(Task prompt) Using the data that follows, return exactly the lines from the one that contains "s.nodes := rfl" through the one that contains "s.draws := rfl", ends included.

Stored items
........

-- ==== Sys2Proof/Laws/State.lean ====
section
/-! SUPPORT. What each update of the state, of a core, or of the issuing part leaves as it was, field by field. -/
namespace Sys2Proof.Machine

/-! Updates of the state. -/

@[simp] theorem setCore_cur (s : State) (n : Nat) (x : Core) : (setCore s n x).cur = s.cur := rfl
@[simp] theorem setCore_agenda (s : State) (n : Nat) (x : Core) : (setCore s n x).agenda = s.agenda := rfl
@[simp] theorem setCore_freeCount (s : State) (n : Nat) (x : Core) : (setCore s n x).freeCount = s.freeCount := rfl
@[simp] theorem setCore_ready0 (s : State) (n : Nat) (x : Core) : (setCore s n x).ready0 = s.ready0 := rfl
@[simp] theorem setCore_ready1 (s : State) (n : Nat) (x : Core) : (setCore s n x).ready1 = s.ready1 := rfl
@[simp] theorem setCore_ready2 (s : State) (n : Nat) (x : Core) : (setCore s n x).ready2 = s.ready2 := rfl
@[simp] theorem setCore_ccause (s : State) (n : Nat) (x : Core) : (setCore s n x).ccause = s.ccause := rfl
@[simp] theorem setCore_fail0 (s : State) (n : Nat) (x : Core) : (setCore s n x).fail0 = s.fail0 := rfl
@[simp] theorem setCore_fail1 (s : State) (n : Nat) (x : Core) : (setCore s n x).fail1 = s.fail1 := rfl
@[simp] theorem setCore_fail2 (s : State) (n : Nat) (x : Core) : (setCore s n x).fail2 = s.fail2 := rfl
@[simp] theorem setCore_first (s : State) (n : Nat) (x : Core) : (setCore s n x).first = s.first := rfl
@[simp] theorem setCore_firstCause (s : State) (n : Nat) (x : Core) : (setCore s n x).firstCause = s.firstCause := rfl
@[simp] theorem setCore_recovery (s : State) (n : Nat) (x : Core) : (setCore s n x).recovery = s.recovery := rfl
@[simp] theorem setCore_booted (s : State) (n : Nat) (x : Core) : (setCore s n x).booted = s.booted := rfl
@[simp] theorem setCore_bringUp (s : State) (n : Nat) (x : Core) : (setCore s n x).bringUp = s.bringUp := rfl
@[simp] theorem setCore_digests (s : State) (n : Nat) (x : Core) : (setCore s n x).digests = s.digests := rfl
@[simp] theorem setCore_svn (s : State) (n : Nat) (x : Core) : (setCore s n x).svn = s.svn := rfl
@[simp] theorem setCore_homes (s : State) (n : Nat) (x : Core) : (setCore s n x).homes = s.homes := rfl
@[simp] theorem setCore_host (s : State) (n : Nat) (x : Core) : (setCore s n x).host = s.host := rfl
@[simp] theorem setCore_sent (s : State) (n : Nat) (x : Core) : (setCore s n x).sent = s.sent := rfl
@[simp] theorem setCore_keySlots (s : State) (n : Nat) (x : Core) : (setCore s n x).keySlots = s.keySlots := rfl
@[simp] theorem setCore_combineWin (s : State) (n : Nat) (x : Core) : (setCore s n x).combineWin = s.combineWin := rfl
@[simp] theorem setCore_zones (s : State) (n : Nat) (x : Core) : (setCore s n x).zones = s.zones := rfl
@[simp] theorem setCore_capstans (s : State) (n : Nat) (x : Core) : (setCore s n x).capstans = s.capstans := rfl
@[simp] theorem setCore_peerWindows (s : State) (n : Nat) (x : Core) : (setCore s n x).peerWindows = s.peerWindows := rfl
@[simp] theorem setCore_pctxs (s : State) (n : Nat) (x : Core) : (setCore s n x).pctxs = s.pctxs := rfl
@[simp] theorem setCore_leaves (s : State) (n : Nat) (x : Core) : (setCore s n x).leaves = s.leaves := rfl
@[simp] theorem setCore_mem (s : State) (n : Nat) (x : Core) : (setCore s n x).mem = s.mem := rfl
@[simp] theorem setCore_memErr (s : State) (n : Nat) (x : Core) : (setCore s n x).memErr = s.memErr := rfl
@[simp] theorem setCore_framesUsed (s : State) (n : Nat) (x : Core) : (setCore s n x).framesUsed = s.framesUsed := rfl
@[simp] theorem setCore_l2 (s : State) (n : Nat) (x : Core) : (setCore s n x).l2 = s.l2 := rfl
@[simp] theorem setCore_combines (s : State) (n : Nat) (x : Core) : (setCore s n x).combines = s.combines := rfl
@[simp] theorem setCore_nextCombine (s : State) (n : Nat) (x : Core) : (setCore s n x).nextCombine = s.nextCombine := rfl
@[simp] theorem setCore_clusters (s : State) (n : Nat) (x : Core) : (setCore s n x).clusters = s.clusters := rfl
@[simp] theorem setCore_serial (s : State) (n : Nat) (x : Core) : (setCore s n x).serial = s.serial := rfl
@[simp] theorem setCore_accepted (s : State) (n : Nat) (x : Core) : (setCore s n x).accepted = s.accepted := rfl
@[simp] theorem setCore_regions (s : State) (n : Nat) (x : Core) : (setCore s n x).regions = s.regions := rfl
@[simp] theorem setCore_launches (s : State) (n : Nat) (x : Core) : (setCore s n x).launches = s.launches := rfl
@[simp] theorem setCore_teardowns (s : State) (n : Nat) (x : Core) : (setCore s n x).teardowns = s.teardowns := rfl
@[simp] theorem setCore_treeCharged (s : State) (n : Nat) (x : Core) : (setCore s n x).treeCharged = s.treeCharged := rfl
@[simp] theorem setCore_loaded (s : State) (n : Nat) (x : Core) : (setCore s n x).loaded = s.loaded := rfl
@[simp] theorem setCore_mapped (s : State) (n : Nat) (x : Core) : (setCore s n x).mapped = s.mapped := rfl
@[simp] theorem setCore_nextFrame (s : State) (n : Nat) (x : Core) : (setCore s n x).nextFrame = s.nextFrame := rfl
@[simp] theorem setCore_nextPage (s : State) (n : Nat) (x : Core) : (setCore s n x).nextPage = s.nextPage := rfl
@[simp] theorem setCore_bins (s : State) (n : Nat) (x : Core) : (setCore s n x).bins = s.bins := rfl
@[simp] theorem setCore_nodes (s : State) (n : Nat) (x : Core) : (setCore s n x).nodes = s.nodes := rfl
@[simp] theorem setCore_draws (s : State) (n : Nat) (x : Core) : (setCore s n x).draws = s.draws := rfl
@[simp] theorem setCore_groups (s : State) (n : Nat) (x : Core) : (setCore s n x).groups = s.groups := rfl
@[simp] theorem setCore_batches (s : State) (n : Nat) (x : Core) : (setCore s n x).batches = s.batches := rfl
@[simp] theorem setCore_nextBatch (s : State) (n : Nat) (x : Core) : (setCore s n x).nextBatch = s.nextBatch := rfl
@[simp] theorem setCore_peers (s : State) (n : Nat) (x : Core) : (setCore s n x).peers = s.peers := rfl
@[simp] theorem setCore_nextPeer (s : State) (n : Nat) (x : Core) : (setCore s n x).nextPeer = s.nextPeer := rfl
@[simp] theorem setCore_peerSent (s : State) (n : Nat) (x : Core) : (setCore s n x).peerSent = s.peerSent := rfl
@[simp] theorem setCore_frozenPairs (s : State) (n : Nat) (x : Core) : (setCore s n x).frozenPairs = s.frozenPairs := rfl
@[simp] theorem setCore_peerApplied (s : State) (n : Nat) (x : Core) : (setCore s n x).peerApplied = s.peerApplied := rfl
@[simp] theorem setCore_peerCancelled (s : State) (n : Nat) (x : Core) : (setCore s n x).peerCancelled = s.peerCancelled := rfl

........

(Result of the task)
@[simp] theorem setCore_nodes (s : State) (n : Nat) (x : Core) : (setCore s n x).nodes = s.nodes := rfl
@[simp] theorem setCore_draws (s : State) (n : Nat) (x : Core) : (setCore s n x).draws = s.draws := rfl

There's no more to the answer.